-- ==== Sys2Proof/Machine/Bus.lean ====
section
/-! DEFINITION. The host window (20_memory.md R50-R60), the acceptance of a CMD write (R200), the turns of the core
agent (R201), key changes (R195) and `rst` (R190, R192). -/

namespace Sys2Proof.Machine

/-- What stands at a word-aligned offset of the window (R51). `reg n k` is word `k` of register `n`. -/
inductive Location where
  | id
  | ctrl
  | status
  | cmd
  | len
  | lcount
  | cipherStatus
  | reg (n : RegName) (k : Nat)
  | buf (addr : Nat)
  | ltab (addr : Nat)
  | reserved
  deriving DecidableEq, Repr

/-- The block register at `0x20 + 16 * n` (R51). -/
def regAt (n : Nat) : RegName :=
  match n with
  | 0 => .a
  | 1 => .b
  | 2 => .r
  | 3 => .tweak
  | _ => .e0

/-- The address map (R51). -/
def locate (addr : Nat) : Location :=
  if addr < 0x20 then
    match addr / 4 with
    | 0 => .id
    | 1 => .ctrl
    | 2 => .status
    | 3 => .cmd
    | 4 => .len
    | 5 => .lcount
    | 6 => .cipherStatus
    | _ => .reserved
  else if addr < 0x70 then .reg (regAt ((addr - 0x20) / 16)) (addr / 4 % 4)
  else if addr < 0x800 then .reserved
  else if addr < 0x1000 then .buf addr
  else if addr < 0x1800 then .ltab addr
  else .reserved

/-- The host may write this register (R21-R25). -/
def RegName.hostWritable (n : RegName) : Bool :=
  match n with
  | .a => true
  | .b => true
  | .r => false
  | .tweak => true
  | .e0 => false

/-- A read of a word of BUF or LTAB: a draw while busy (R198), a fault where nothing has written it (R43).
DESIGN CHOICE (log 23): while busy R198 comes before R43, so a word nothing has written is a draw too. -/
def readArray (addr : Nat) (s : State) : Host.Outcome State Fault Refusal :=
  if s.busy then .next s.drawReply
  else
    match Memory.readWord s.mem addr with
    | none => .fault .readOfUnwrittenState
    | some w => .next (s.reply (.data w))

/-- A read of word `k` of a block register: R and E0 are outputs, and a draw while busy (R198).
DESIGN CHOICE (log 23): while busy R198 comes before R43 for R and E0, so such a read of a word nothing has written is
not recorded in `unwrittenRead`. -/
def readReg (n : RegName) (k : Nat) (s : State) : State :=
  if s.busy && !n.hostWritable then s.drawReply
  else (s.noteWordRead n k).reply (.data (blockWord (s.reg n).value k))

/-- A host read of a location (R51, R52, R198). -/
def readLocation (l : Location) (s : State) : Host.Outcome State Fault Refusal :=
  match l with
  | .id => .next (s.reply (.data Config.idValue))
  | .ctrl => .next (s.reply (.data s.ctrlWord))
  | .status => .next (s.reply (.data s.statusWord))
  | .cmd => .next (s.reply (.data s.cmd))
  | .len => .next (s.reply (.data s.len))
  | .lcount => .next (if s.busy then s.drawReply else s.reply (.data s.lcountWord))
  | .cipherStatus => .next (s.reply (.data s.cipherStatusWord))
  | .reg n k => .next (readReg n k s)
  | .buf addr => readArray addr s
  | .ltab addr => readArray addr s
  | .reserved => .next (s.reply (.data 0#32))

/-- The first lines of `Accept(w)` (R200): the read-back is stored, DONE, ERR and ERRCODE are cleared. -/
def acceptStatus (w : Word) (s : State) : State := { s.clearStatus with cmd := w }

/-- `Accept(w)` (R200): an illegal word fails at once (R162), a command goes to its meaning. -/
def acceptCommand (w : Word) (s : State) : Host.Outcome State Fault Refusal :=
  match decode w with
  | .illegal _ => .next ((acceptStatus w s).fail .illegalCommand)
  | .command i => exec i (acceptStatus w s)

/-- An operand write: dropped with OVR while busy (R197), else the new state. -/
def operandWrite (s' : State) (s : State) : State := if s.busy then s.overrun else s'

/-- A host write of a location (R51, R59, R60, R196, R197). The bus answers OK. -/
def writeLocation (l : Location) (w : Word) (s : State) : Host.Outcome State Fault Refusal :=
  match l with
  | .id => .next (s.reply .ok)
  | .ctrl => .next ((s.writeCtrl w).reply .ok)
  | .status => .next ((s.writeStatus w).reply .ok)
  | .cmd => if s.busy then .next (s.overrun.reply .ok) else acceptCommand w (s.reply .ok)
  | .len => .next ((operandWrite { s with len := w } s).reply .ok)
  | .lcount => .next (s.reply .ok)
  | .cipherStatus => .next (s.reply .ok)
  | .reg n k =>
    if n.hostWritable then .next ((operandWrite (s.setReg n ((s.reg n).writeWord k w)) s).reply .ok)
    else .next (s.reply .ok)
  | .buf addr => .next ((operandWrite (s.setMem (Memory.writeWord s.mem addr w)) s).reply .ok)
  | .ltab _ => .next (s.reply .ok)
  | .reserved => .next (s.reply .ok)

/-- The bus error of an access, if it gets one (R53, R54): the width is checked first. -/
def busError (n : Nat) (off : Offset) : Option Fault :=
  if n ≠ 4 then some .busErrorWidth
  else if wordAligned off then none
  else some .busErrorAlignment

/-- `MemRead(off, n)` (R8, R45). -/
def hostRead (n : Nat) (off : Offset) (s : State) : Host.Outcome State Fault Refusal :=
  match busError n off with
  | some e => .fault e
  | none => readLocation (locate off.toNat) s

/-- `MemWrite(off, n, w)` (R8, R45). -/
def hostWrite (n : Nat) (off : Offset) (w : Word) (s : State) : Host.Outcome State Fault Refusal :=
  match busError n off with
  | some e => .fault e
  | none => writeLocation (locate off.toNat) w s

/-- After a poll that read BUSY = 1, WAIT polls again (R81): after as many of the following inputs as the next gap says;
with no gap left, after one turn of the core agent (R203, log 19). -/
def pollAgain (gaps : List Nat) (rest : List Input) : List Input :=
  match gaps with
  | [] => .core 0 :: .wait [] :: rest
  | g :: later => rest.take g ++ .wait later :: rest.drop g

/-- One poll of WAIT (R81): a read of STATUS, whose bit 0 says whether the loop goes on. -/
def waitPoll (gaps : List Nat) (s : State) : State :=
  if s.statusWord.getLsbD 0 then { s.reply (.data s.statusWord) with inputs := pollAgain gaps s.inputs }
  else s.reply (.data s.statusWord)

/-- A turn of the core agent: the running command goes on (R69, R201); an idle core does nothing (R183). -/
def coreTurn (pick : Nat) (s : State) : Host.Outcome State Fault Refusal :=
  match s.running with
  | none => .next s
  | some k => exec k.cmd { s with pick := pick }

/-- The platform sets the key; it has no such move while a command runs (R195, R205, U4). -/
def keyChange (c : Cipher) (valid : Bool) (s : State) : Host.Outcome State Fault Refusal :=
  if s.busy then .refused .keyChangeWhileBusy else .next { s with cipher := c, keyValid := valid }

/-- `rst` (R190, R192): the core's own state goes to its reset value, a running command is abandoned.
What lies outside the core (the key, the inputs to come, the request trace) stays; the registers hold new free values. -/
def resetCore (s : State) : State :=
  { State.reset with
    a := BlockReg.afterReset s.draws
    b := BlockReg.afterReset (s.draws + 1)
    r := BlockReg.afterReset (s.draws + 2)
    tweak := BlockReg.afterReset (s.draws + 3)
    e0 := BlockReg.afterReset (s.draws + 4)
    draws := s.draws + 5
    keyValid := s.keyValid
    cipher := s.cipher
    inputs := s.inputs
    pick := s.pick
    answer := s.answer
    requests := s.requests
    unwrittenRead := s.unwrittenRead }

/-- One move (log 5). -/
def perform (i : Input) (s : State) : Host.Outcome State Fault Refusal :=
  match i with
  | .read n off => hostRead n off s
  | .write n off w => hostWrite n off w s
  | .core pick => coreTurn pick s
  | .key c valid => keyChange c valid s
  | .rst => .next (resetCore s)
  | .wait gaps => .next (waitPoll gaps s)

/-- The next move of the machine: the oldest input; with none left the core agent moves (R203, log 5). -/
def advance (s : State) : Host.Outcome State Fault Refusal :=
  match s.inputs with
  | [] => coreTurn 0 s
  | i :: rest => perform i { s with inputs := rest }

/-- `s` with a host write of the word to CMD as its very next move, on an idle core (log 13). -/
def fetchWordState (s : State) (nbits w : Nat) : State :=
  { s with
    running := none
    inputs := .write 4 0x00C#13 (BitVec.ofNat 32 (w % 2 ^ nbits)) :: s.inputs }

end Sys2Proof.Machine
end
....
TASK INSTRUCTIONS: There is a run of lines above from the one with "ltab (addr : Nat)" to the one with "def locate (addr"; print exactly that run, both ends included, and nothing else.

YOUR SOLUTION:
  | ltab (addr : Nat)
  | reserved
  deriving DecidableEq, Repr

/-- The block register at `0x20 + 16 * n` (R51). -/
def regAt (n : Nat) : RegName :=
  match n with
  | 0 => .a
  | 1 => .b
  | 2 => .r
  | 3 => .tweak
  | _ => .e0

/-- The address map (R51). -/
def locate (addr : Nat) : Location :=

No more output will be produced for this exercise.